The function converts the string to a []rune slice. That allocation is the price of character-level safety. The slice operation runes[:n] works exactly like integer indexing because every element is now a fixed-size 32-bit value. Converting back to string runs the UTF-8 encoder, which guarantees the output is valid. The utf8 package provides fast, allocation-free helpers for validation, but you cannot avoid allocation when you need random access to code points.

Grapheme clusters complicate the picture further.

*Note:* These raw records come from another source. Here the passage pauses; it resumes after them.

-- ==== Sys2Proof/Config.lean ====
section
/-! DEFINITION. What one build of the hardware fixes (`NUM` and the open parameters `F` and `U`) and the free values: opaque
constants that nothing in Lean can evaluate. -/

namespace Sys2Proof

/-- `NUM` (R8): the operations over the carrier `NumVal`, the real number each value is, and the laws that make every
operation and comparison the exact one of the real numbers. A rounding `NUM` is a departure from the spec (R8) and is no
`NumSystem`. Several names may stand for one number: log 1. -/
structure NumSystem where
  /-- The real number a value is. The machine never evaluates it: its rules are stated in it. -/
  val : NumVal → ℝ
  /-- Conversion from integers, `real(n)`. -/
  ofInt : Int → NumVal
  /-- `+`. -/
  add : NumVal → NumVal → NumVal
  /-- `-`. -/
  sub : NumVal → NumVal → NumVal
  /-- `×`. -/
  mul : NumVal → NumVal → NumVal
  /-- `/`. -/
  div : NumVal → NumVal → NumVal
  /-- Comparison with zero: `x > 0`. -/
  pos : NumVal → Bool
  /-- Comparison with zero: `x < 0`. -/
  neg : NumVal → Bool
  /-- Equality of numbers. -/
  eq : NumVal → NumVal → Bool
  /-- The integer part toward zero (R76). -/
  trunc : NumVal → Int
  val_rat : ∀ q, val (.rat q) = q
  val_ofInt : ∀ n, val (ofInt n) = n
  val_add : ∀ x y, val (add x y) = val x + val y
  val_sub : ∀ x y, val (sub x y) = val x - val y
  val_mul : ∀ x y, val (mul x y) = val x * val y
  /-- No rule divides by zero. -/
  val_div : ∀ x y, val y ≠ 0 → val (div x y) = val x / val y
  pos_iff : ∀ x, pos x = true ↔ 0 < val x
  neg_iff : ∀ x, neg x = true ↔ val x < 0
  eq_iff : ∀ x y, eq x y = true ↔ val x = val y
  trunc_of_nonneg : ∀ x, 0 ≤ val x → trunc x = ⌊val x⌋
  trunc_of_nonpos : ∀ x, val x ≤ 0 → trunc x = ⌈val x⌉

/-- The rational number a value is in the reference instance, where a name stands for no further number. -/
def NumVal.toRat : NumVal → Rat
  | .rat q => q
  | .named _ => 0

/-- The reference instance R8 names: the exact rationals. -/
def NumSystem.rationals : NumSystem where
  val x := x.toRat
  ofInt n := .rat n
  add x y := .rat (x.toRat + y.toRat)
  sub x y := .rat (x.toRat - y.toRat)
  mul x y := .rat (x.toRat * y.toRat)
  div x y := .rat (x.toRat / y.toRat)
  pos x := decide (0 < x.toRat)
  neg x := decide (x.toRat < 0)
  eq x y := x.toRat == y.toRat
  trunc x := if 0 ≤ x.toRat then ⌊x.toRat⌋ else ⌈x.toRat⌉
  val_rat q := rfl
  val_ofInt n := by simp [NumVal.toRat]
  val_add x y := by simp [NumVal.toRat]
  val_sub x y := by simp [NumVal.toRat]
  val_mul x y := by simp [NumVal.toRat]
  val_div x y h := by simp [NumVal.toRat]
  pos_iff x := by simp
  neg_iff x := by simp
  eq_iff x y := by simp
  trunc_of_nonneg x h := by simp_all
  trunc_of_nonpos x h := by
    have h : x.toRat ≤ 0 := by exact_mod_cast h
    split_ifs with g
    · rw [le_antisymm h g]; simp
    · simp

theorem NumSystem.val_one_pos (N : NumSystem) : 0 < N.val (.rat 1) := by rw [N.val_rat]; norm_num

/-- The hardware parameters that no command carries. The values given here only show that there is a configuration; the
machine's own is `Config.hw`. -/
structure Config where
  /-- `F`, the number of fraction bits of a phase word, 0 to 32 (R5). -/
  fracBits : Fin 33
  /-- `NUM`, the number system (R8). -/
  num : NumSystem := NumSystem.rationals
  /-- `U`, the phase-offset units of one cycle (R6). -/
  U : NumVal := .rat 1
  /-- `U` is a positive real (R6): any, 2π among them (`Laws.config_exists`). -/
  U_pos : 0 < num.val U := by exact NumSystem.val_one_pos _
  deriving Inhabited

/-- `F` (R5) as a natural. -/
def Config.F (c : Config) : Nat := c.fracBits.val

/-- `real(n)` of a natural number (00_scope section 6). -/
def Config.real (c : Config) (n : Nat) : NumVal := c.num.ofInt n

/-- The parameters of the machine `exec` and `step` describe: open (R5, R6, R8, D1, D2, D3), so no value is given. -/
opaque Config.hw : Config

/-! Registers that hold no value (R31, R33, U14): the value each reads as is free. The argument counts the times the
instance has come to hold no value (power-on, then every RELEASE), so that two such times share nothing. -/

opaque Config.unsetPhase : Nat → Word
opaque Config.unsetPrevOut : Nat → NumVal
opaque Config.unsetPrevFreq : Nat → NumVal
opaque Config.unsetPrevPhase : Nat → NumVal
opaque Config.unsetCpsToInc : Nat → NumVal
opaque Config.unsetRadToInc : Nat → NumVal
opaque Config.unsetLoMask : Nat → Word
opaque Config.unsetVariant : Nat → Variant
opaque Config.unsetLs : Nat → BitVec 5

end Sys2Proof
end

A single visual character can consist of multiple code points. Emojis with skin tone modifiers, family emojis, or accented Latin letters often combine a base rune with one or more combining marks. utf8.RuneCountInString counts code points, not visual glyphs. If your UI requires exact visual width or glyph count, the standard library stops at runes. You will need a third-party package like github.com/rivo/uniseg to handle grapheme segmentation.

Strings are immutable. Copy to a slice before you mutate.

Where the standard library trips you up

The most common mistake is treating len() as a character counter. It is not. It measures bytes. Network buffers, file sizes, and HTTP headers care about bytes. User interfaces and database character limits care about runes. Mixing them up causes silent data corruption or rejected payloads.

Indexing a string with s[i] returns a byte. If i lands in the middle of a multi-byte sequence, you get a continuation byte that is not valid on its own. Passing that fragment to a decoder or printing it directly produces garbled output. The compiler will not stop you from indexing, but utf8.DecodeRuneInString(s[i:]) will return utf8.RuneError and a size of one.

Another trap is assuming rune and byte are interchangeable. They are not. byte is an alias for uint8. rune is an alias for int32. Assigning a rune to a byte without explicit conversion triggers a type mismatch: cannot use r (variable of type rune) as byte value in assignment. The compiler forces you to acknowledge the width difference.

Validation is often skipped until it breaks. Untrusted input from forms, APIs, or files may contain malformed UTF-8. Always run utf8.ValidString(input) before processing. It scans the byte sequence and returns false if any continuation byte is missing or if a code point exceeds the Unicode maximum. Invalid strings will cause panics in some third-party parsers and produce replacement characters in others.

The worst string bug is the one that silently drops half a character. Validate early. Count explicitly.

Picking the right unit

Go gives you multiple ways to measure and manipulate text. The right choice depends on what you are trying to achieve.

Use len(s) when you need byte size for network buffers, file storage calculations, or HTTP header limits. Use utf8.RuneCountInString(s) when you need a character count for UI input limits, database VARCHAR constraints, or display width approximations. Use []rune(s) when you need random access to individual code points, want to slice by character count, or must reverse a string safely. Use range s when you want to iterate over every valid Unicode code point without manual decoding or index management. Use utf8.ValidString(s) when you receive untrusted input and need to guarantee well-formed UTF-8 before passing it to parsers or databases.

Pick the right unit for the job. Count bytes for the wire, count runes for the screen.

Where to go next

Go treats text as a stream of bytes that follow the UTF-8 standard, which supports every character in the world. You don't need to manually convert text formats because the language handles the math automatically. Think of it like a universal translator that understands every language's alphabet without you needing to change settings.